_Task_
Search term "then": copy each line of the records that contains it.

Start of Block

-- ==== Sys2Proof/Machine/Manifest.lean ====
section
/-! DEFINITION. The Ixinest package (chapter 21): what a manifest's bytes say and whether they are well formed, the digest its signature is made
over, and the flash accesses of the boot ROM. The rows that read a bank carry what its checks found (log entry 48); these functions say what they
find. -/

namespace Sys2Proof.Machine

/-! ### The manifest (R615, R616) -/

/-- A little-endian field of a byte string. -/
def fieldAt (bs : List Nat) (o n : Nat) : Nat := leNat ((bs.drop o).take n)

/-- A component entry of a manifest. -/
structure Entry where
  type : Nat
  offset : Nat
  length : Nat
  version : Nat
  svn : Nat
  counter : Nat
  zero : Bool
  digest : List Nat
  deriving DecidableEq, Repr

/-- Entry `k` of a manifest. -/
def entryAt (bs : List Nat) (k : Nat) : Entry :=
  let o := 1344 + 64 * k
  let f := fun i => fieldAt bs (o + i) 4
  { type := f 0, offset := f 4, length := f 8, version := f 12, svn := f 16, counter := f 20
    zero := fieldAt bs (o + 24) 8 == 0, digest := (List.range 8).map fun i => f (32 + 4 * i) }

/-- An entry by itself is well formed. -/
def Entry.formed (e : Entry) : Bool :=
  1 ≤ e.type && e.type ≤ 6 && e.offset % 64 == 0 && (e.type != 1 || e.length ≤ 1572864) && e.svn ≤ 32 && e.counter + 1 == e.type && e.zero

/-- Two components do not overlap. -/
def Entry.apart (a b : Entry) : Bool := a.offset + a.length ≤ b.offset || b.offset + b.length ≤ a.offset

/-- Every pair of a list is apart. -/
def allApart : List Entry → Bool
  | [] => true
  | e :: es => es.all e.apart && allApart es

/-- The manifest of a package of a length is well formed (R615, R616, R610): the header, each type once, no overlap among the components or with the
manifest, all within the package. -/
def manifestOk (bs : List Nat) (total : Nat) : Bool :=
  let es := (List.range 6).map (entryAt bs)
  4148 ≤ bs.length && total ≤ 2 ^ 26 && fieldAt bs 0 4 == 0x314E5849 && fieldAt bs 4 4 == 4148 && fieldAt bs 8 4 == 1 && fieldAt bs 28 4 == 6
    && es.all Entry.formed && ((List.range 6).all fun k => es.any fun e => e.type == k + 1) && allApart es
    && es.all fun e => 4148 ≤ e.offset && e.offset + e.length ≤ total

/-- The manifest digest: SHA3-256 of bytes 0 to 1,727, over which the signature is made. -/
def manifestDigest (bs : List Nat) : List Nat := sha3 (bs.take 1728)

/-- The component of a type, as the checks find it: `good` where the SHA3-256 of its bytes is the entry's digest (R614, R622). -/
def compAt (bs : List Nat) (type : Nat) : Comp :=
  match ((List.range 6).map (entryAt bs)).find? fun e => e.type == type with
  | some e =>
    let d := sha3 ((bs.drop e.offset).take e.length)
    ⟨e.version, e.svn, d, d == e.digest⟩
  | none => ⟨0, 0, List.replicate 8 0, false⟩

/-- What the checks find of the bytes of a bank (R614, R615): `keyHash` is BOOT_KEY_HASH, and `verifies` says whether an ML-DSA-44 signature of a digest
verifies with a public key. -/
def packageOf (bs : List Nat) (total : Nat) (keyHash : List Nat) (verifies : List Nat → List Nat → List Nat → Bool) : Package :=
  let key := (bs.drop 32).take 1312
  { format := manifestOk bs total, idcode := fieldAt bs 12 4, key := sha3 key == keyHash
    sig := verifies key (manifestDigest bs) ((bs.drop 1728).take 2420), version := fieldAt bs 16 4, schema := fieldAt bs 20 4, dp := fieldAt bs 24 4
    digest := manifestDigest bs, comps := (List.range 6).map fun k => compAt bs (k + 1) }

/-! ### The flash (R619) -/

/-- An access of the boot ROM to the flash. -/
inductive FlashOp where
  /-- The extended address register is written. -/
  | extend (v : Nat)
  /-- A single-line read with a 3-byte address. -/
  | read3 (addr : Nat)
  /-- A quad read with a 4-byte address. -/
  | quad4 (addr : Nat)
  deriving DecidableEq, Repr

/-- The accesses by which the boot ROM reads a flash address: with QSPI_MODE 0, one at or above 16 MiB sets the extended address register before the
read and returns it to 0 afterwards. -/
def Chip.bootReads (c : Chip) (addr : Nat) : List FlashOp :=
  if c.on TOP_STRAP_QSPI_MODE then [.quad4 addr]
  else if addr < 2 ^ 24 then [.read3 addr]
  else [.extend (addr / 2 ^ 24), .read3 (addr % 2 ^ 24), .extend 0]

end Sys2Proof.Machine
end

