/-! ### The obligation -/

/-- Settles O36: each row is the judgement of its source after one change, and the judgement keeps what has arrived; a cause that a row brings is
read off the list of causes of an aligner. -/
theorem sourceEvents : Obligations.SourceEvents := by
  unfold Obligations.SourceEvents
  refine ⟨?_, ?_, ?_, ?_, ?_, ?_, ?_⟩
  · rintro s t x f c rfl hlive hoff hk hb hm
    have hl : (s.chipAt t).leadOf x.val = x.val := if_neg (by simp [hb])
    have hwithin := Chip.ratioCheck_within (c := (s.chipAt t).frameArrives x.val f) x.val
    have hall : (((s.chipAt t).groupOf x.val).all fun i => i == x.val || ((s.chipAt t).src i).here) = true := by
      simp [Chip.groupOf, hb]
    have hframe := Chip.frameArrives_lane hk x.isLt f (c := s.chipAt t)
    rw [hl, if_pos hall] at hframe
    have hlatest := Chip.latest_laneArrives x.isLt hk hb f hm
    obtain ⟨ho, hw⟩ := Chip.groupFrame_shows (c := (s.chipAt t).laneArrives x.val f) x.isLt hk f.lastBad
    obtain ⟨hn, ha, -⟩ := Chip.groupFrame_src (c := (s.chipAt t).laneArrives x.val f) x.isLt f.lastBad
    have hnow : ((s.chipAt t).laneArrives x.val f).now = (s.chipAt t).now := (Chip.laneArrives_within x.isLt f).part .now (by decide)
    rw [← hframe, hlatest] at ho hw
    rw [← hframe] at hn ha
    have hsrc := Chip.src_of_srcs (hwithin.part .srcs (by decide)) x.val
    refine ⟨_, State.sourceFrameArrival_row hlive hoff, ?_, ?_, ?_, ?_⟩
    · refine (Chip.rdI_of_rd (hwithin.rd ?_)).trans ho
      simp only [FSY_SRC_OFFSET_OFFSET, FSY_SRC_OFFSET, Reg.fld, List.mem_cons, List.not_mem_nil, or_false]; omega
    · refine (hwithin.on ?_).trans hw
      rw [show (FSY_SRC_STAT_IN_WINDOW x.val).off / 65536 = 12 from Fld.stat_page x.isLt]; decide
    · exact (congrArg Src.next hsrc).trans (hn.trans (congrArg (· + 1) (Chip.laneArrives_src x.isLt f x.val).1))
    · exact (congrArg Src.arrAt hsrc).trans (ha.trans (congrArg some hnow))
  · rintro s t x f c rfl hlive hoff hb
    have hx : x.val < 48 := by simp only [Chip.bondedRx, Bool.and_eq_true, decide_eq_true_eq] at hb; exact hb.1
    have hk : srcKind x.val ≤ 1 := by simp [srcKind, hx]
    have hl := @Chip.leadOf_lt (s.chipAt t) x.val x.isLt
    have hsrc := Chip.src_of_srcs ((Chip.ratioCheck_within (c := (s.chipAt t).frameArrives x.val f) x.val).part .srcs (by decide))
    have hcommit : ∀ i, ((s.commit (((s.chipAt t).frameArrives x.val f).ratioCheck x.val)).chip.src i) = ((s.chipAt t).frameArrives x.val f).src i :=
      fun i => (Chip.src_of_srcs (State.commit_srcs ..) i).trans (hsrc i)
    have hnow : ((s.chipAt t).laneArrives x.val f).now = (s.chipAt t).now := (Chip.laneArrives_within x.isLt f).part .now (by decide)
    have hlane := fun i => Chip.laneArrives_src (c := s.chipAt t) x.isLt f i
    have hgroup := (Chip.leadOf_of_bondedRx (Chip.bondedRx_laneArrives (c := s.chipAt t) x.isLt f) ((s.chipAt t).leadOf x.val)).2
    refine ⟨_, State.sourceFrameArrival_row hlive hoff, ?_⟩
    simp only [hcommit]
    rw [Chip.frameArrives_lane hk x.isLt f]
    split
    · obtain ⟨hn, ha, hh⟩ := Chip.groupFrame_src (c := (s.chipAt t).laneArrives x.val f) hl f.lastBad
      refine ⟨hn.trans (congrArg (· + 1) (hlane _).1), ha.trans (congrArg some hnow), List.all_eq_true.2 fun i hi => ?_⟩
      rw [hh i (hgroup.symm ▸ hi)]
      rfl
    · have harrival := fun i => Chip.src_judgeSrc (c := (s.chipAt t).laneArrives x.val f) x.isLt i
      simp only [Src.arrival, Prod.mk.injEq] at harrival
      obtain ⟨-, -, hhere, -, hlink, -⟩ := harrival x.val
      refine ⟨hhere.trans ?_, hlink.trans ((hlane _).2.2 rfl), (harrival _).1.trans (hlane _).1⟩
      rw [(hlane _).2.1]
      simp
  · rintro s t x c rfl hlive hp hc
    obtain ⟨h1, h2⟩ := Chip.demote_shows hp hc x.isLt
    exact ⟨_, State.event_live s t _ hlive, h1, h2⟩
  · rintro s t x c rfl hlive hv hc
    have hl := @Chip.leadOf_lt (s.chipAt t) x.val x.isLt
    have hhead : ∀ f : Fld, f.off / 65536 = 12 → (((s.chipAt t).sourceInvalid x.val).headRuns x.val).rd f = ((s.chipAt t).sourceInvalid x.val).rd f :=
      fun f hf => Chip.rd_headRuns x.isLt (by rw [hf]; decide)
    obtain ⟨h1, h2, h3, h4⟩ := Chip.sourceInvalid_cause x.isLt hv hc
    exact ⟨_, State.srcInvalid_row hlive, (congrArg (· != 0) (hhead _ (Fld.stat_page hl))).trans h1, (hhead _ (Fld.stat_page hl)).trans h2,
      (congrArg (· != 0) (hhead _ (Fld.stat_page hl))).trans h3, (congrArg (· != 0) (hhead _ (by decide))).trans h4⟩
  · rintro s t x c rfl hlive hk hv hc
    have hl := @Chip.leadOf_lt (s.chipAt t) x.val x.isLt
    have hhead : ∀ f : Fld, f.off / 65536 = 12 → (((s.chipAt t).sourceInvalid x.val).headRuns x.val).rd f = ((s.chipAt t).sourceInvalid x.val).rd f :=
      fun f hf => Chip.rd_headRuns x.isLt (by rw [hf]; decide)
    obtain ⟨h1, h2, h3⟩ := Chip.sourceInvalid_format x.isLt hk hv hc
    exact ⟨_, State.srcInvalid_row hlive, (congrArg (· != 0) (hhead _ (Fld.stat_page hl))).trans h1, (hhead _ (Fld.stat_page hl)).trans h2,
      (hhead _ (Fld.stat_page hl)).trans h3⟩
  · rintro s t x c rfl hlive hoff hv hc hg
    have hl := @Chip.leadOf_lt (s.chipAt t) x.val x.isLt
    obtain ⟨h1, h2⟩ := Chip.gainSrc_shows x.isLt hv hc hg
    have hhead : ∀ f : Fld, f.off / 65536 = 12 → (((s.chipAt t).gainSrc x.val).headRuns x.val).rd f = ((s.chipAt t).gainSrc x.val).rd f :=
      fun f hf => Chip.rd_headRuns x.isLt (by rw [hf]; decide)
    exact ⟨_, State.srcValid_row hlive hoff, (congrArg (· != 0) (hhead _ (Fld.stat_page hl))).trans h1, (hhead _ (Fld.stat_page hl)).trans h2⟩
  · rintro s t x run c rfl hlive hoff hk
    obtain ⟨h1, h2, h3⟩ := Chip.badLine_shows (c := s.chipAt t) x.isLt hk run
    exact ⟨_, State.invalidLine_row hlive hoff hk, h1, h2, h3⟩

End of Block

_Your response_
  if c.on TOP_STRAP_QSPI_MODE then [.quad4 addr]
  else if addr < 2 ^ 24 then [.read3 addr]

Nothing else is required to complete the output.